==== Records supplied

-- ==== Sys2Proof/Machine/Handlers.lean ====
section
/-!
DEFINITION. The handlers TXH and RXH (41_duplex_engine.md R89, R90): each one atomic step (R97), its entry saving
nothing and its end restoring nothing (60_exceptions.md R116, R117).
-/

namespace Sys2Proof.Machine

/-- TXH (R89): the byte of OUT[TXC] is sent, the event acknowledged, TXC advanced. -/
def execTxh (s : State) : StepResult :=
  whenLive s (whenEnabled s.txhGuard (withCursor s.txc s (
    withByte s.currentOut .unwrittenSend (encode .txh) s (fun b => .next (s.send b).ackTx.advanceTx))))

/-- RXH (R90): the byte of RXD is stored in IN[RXC], the event acknowledged, RXC advanced. -/
def execRxh (s : State) : StepResult :=
  whenLive s (whenEnabled s.rxhGuard (withCursor s.rxc s (
    withLatch s (fun b => .next (s.currentIn b).ackRx.advanceRx))))

end Sys2Proof.Machine
end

========

◆ **Your task**
Show the lines of the records that include the string "next".

◆ **Result of this task**
    withByte s.currentOut .unwrittenSend (encode .txh) s (fun b => .next (s.send b).ackTx.advanceTx))))
    withLatch s (fun b => .next (s.currentIn b).ackRx.advanceRx))))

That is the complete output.